勇者であるオレだけが使えるオリジナル技である。
―――魔将すらも倒せるチート技を会得してたりする。
そう、コレは、祝福を受ける前に出会った……魔将を仕留めた技でもある。
あの時はまあ、正直運が良かった。
魔将でありながら武人肌で、なんかやたら長い名前の将軍だったが、正々堂々と戦ってくれた。
おかげで……バックアタックが成功した!
うん、どっちが悪党か分からないので、この時の闘いの詳細は墓まで持っていくつもりだ……。
まあなんだ……歴史は勝者が創るものだと良く言うことだし、細かいことは気にせず先に進めるとしよう。
―――でまあ、そんなわけで……閉ざされた魔王の間の扉を、肩慣らしも兼ねてオリジナル (笑)な必殺剣で粉砕してみたのだが……。
あれ? 魔王がいねーよ?!
「誰もいない……だと?」
「まさか……逃げ出したのではないですわよね?」
「はは、まさか魔王が逃げるわけが……ないよな?」
「配下の魔将は全滅。
有象無象の下っ端魔族も、ほぼ全員が敗走。
世界の3分の1に及んだ魔王の支配も瓦解済。
しかも、城に残っていた。最強と謳われた魔将も……瞬殺。
―――僕が魔王なら、逃げる。全力で逃げる」
「…………」
「…………」
「…………」
「…………」
あははは……そりゃまそうだわな……万全の状態で攻めてきたチート勇者を、馬鹿正直に玉座で待ち構える必要は無いわな……。

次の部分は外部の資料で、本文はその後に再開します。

-- ==== Sys2Proof/Tests/Slice0.lean ====
section
/-! SUPPORT. The model's own tests: expected results are the spec's vectors (`95_test_vectors.md`) and worked examples,
words are written out from the format tables (R53 to R58). The witness theorems show, for each obligation with
hypotheses, states and operands that meet them. -/

namespace Sys2Proof.Tests

open Sys2Proof.Machine

/-! Helpers -/

/-- A decode just started on a `w` × `h` image from the stream `bytes`. -/
def started (w h : Word) (bytes : List Byte) : State :=
  State.reset.decodeStart w h bytes (w.toNat * h.toNat)

/-- Some property of the state an outcome goes on with; false of a stop. -/
def goesOn (o : Result) (p : State → Bool) : Bool :=
  match o with
  | .next t => p t
  | .fault _ => false
  | .refused _ => false

/-- An outcome that goes on has a next state with the property. -/
theorem next_of_goesOn {o : Result} {p : State → Bool} (h : goesOn o p = true) : ∃ t, o = .next t ∧ p t = true := by
  unfold goesOn at h
  split at h
  · exact ⟨_, rfl, h⟩
  · cases h
  · cases h

/-! Decoding: one word of each family written out bit by bit (R53 to R58), the boundary tags of V-TAG-ALL -/

theorem test_decode_rgb : decode [0b11111110#8, 0b00001010#8, 0b00010100#8, 0b00011110#8] = .ok (.rgb 10 20 30, []) := by
  decide
theorem test_decode_rgba :
    decode [0b11111111#8, 0b00000001#8, 0b00000010#8, 0b00000011#8, 0b10000000#8] = .ok (.rgba 1 2 3 128, []) := by decide
theorem test_decode_index : decode [0b00110101#8] = .ok (.index 53, []) := by decide
theorem test_decode_diff : decode [0b01001011#8] = .ok (.diff 0 2 3, []) := by decide
theorem test_decode_luma : decode [0b10100001#8, 0b10010111#8] = .ok (.luma 33 9 7, []) := by decide
theorem test_decode_run : decode [0b11111101#8] = .ok (.run 61, []) := by decide
theorem test_boundary_tags :
    [0x00#8, 0x3F#8, 0x40#8, 0x7F#8, 0x80#8, 0xBF#8, 0xC0#8, 0xFD#8, 0xFE#8, 0xFF#8].map classify =
      [some .index, some .index, some .diff, some .diff, some .luma, some .luma, some .run, some .run, some .rgb,
        some .rgba] := by decide
/-- R101 corner case 4: `BF FF` is one LUMA chunk. -/
theorem test_second_byte_is_data : decode [0xBF#8, 0xFF#8] = .ok (.luma 63 15 15, []) := by decide
theorem test_truncated_rgba : decode [0xFF#8, 1#8, 2#8, 3#8] = .error (.truncated .rgba) := by decide
theorem test_no_tag : decode [] = .error .noTag := by decide
theorem test_decode_table_words :
    decodeTableWord 32 0x1E140AFE = some (.rgb 10 20 30) ∧ decodeTableWord 8 0xFE = some (.rgb 0 0 0) ∧
    decodeTableWord 40 0x80030201FF = some (.rgba 1 2 3 128) ∧ decodeTableWord 16 0x97A1 = some (.luma 33 9 7) ∧
    decodeTableWord 8 0x35 = some (.index 53) ∧ decodeTableWord 8 0x4B = some (.diff 0 2 3) ∧
    decodeTableWord 8 0xC2 = some (.run 2) := by decide
/-- The first instruction after reset, placed by `withFetchWord` (log entry 5): V-RGB's first row. -/
theorem test_first_instruction_after_reset :
    goesOn (step (State.reset.withFetchWord 32 0x1E140AFE))
      (fun t => decide (t.lastPix = ⟨10, 20, 30, 255⟩ ∧ t.pc = 4 ∧ t.status = .busy)) = true := by decide

/-! Well-formedness: the one check refuses both terms it must, and they have no encoding of their own -/

theorem test_ill_formed_run62 : (Instr.run 62).wellFormed = false := by decide
theorem test_ill_formed_run63 : (Instr.run 63).wellFormed = false := by decide
theorem test_well_formed_run61 : (Instr.run 61).wellFormed = true := by decide

/-! V-HASH, V-ARITH, R41 -/

theorem test_hash_vectors :
    [(⟨0, 0, 0, 255⟩ : Pixel), ⟨255, 255, 255, 255⟩, ⟨1, 0, 0, 0⟩, ⟨0, 1, 0, 0⟩, ⟨0, 0, 1, 0⟩, ⟨0, 0, 0, 1⟩,
      ⟨200, 100, 50, 25⟩, ⟨100, 150, 200, 255⟩].map pixelHash = [53, 38, 3, 5, 7, 11, 61, 7] := by decide
theorem test_arith_vectors :
    add8 255 1 = 0 ∧ add8 200 100 = 44 ∧ sub8 0 1 = 255 ∧ applyBias 1 0 2 = 255 ∧ applyBias 255 3 2 = 0 ∧
    applyBias 255 63 32 = 30 ∧ applyBias (applyBias 0 0 32) 0 8 = 216 := by decide
theorem test_pack : packPixel ⟨0x12, 0x34, 0x56, 0x78⟩ = 0x12345678 := by decide

/-! The operations (V-RGB to V-RUN), one step each -/

/-- V-RGB, first row. -/
theorem test_rgb :
    goesOn (step (started 1 1 [0xFE, 0x0A, 0x14, 0x1E]))
      (fun t => decide (t.grid.read 0 = some ⟨10, 20, 30, 255⟩ ∧ t.slot 9 = ⟨10, 20, 30, 255⟩ ∧ t.pc = 4 ∧
        t.status = .done)) = true := by decide
/-- R90's example: the alpha is the previous pixel's, and the hash uses it. -/
theorem test_rgb_carries_alpha :
    goesOn (exec (.rgb 10 20 30) { started 2 1 [0xFE, 0x0A, 0x14, 0x1E] with lastPix := ⟨1, 2, 3, 128⟩ })
      (fun t => decide (t.lastPix = ⟨10, 20, 30, 128⟩ ∧ t.slot 20 = ⟨10, 20, 30, 128⟩ ∧ t.slot 9 = Pixel.zero)) = true := by
  decide
/-- V-RGBA, second row. -/
theorem test_rgba :
    goesOn (step (started 1 1 [0xFF, 0xC8, 0x64, 0x32, 0x19]))
      (fun t => decide (t.grid.read 0 = some ⟨200, 100, 50, 25⟩ ∧ t.slot 61 = ⟨200, 100, 50, 25⟩ ∧ t.pc = 5)) = true := by
  decide
/-- V-INDEX, second row: slot 53 at start is not the start pixel. -/
theorem test_index_at_start :
    goesOn (step (started 1 1 [0x35]))
      (fun t => decide (t.grid.read 0 = some Pixel.zero ∧ t.table = State.reset.table ∧ t.pc = 1)) = true := by decide
/-- V-INDEX, fourth row, its second step. -/
theorem test_index_reads_record :
    goesOn (exec (.index 9) (started 2 1 [0x09] |>.recordToCache ⟨10, 20, 30, 255⟩))
      (fun t => decide (t.lastPix = ⟨10, 20, 30, 255⟩ ∧ t.slot 9 = ⟨10, 20, 30, 255⟩)) = true := by decide
/-- V-DIFF, `4B`. -/
theorem test_diff :
    goesOn (step (started 1 1 [0x4B]))
      (fun t => decide (t.grid.read 0 = some ⟨254, 0, 1, 255⟩ ∧ t.slot 54 = ⟨254, 0, 1, 255⟩)) = true := by decide
/-- R100's example: both wraparounds. -/
theorem test_diff_wraps :
    goesOn (exec (.diff 0 0 3) { started 2 1 [0x43] with lastPix := ⟨1, 0, 255, 255⟩ })
      (fun t => decide (t.lastPix = ⟨255, 254, 0, 255⟩ ∧ t.slot 40 = ⟨255, 254, 0, 255⟩)) = true := by decide
/-- V-LUMA, `A1 97`: high nibble red, low nibble blue. -/
theorem test_luma :
    goesOn (step (started 1 1 [0xA1, 0x97]))
      (fun t => decide (t.grid.read 0 = some ⟨2, 1, 0, 255⟩ ∧ t.slot 0 = ⟨2, 1, 0, 255⟩ ∧ t.pc = 2)) = true := by decide
/-- V-LUMA, `A5 A5` on {11,20,29,255}. -/
theorem test_luma_mixed :
    goesOn (exec (.luma 37 10 5) { started 2 1 [0xA5, 0xA5] with lastPix := ⟨11, 20, 29, 255⟩ })
      (fun t => decide (t.lastPix = ⟨18, 25, 31, 255⟩ ∧ t.slot 1 = ⟨18, 25, 31, 255⟩)) = true := by decide
/-- R110's example. -/
theorem test_run :
    goesOn (step (started 3 1 [0xC2]))
      (fun t => decide (t.lastPix = Pixel.start ∧ t.runLength = 2 ∧ t.pc = 1 ∧ t.table = State.reset.table)) = true := by
  decide
/-- R112's example: position (0,1) to (0,2). -/
theorem test_continuation :
    goesOn (step { started 3 1 [] with lastPix := ⟨10, 20, 30, 255⟩, runLength := 2, col := 1 })
      (fun t => decide (t.grid.read 1 = some ⟨10, 20, 30, 255⟩ ∧ t.runLength = 1 ∧ t.row = 0 ∧ t.col = 2 ∧ t.pc = 0)) =
      true := by decide
/-- R151's example: the stream is exhausted during the run, and the decode ends DONE. -/
theorem test_run_without_bytes :
    goesOn (run 3 (started 3 1 [0xC2])) (fun t => decide (t.status = .done ∧ t.runLength = 0 ∧ t.fcause = .none)) = true := by
  decide

/-! Faults (V-FAULT, P5) and stops -/

/-- V-FAULT, `2×1`, `6A A0`, from its second step's state: position (0,1), nothing else changed. -/
theorem test_truncated_luma :
    goesOn (step { started 2 1 [0x6A, 0xA0] with pc := 1, col := 1 })
      (fun t => decide (t.status = .fault ∧ t.fcause.code = 1 ∧ t.frow = 0 ∧ t.fcol = 1 ∧ t.pc = 1 ∧
        t.table = State.reset.table ∧ (hostReadFaultRecord t).byte = none)) = true := by decide
/-- P5 (a): the empty stream. -/
theorem test_empty_stream :
    goesOn (step (started 1 1 [])) (fun t => decide (t.status = .fault ∧ t.pc = 0 ∧ t.grid.read 0 = none)) = true := by
  decide
/-- R20: before a fault the whole record reads 0. -/
theorem test_fault_record_before_a_fault : hostReadFaultRecord State.reset = ⟨0, some 0, 0, 0⟩ := by decide
theorem test_no_step_at_reset : goesOn (step State.reset) (fun _ => true) = false := by decide
/-- R81: the end of a row. -/
theorem test_row_wraps :
    goesOn (step { started 2 2 [0xC0] with col := 1 }) (fun t => decide (t.row = 1 ∧ t.col = 0 ∧ t.status = .busy)) = true := by
  decide
theorem test_start_zero_refused :
    hostStart none ⟨0, 1, [], 0⟩ State.reset = .refused .zeroDimension := by rfl
theorem test_memory_canonical :
    ((Memory.blank 3).write 2 Pixel.zero >>= fun m => m.write 0 Pixel.start) =
      some ⟨3, [(0, Pixel.start), (2, Pixel.zero)]⟩ := by decide

/-! ## Witnesses: states and operands that meet the hypotheses of the obligations, at the boundaries of their ranges -/

/-! Encoding -/

theorem witness_FormatTablesDecode : (61#6).toNat ≤ 61 := by decide
theorem witness_DecodeOfEncodeIsIdentity :
    (Instr.run 61).wellFormed = true ∧ (Instr.rgb 0xFF 0xFE 0).wellFormed = true ∧ (Instr.diff 3 0 2).wellFormed = true := by
  decide
theorem witness_DecodedBytesAreTheEncoding : decode [0xC0#8, 0xFF#8] = .ok (.run 0, [0xFF#8]) := by decide
theorem witness_EveryTagAndOperandIsLegal :
    Op.rgba.length ≤ [0#8, 0#8, 0#8, 0#8].length + 1 ∧ Op.run.length ≤ ([] : List Byte).length + 1 := by decide
theorem witness_ChunkLengths :
    decode [0xFF#8, 0#8, 0#8, 0#8, 0#8] = .ok (.rgba 0 0 0 0, []) ∧ decode [0x3F#8] = .ok (.index 63, []) := by decide
theorem witness_ArithmeticLaws : 1 ≤ 1 ∧ 1 ≤ 255 ∧ 1 ≤ 255 ∧ 255 ≤ 255 := by decide
theorem witness_HashWidthIsIrrelevant : 6 ≤ 6 ∧ 6 ≤ 8 := by decide
theorem witness_CollisionsOverwriteSilently :
    pixelHash ⟨128, 0, 0, 255⟩ = pixelHash ⟨0, 0, 0, 255⟩ ∧ (0#6) ≠ pixelHash ⟨128, 0, 0, 255⟩ := by decide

一応念の為に玉座の裏側の床を調べたが、隠し階段などは無い。
オレたちは、がらんとした魔王の間で、空の玉座を前に、お互い見つめ合い。微妙な顔で力なく笑うことしか出来なかった……。
ざんねん!! オレの ぼうけんは これで おわってしまった!!
てれれんれんれんれんてんてんてんてんてんれんれんれんてってってん♪ ……て、どうしてこうなった?!
即興で仕上げた、エイプリルフールネタですw
一応、IFにはなっています。
主人公の性格や口調が微妙に違うのは、魔王と勇者の立場の違いによる影響です。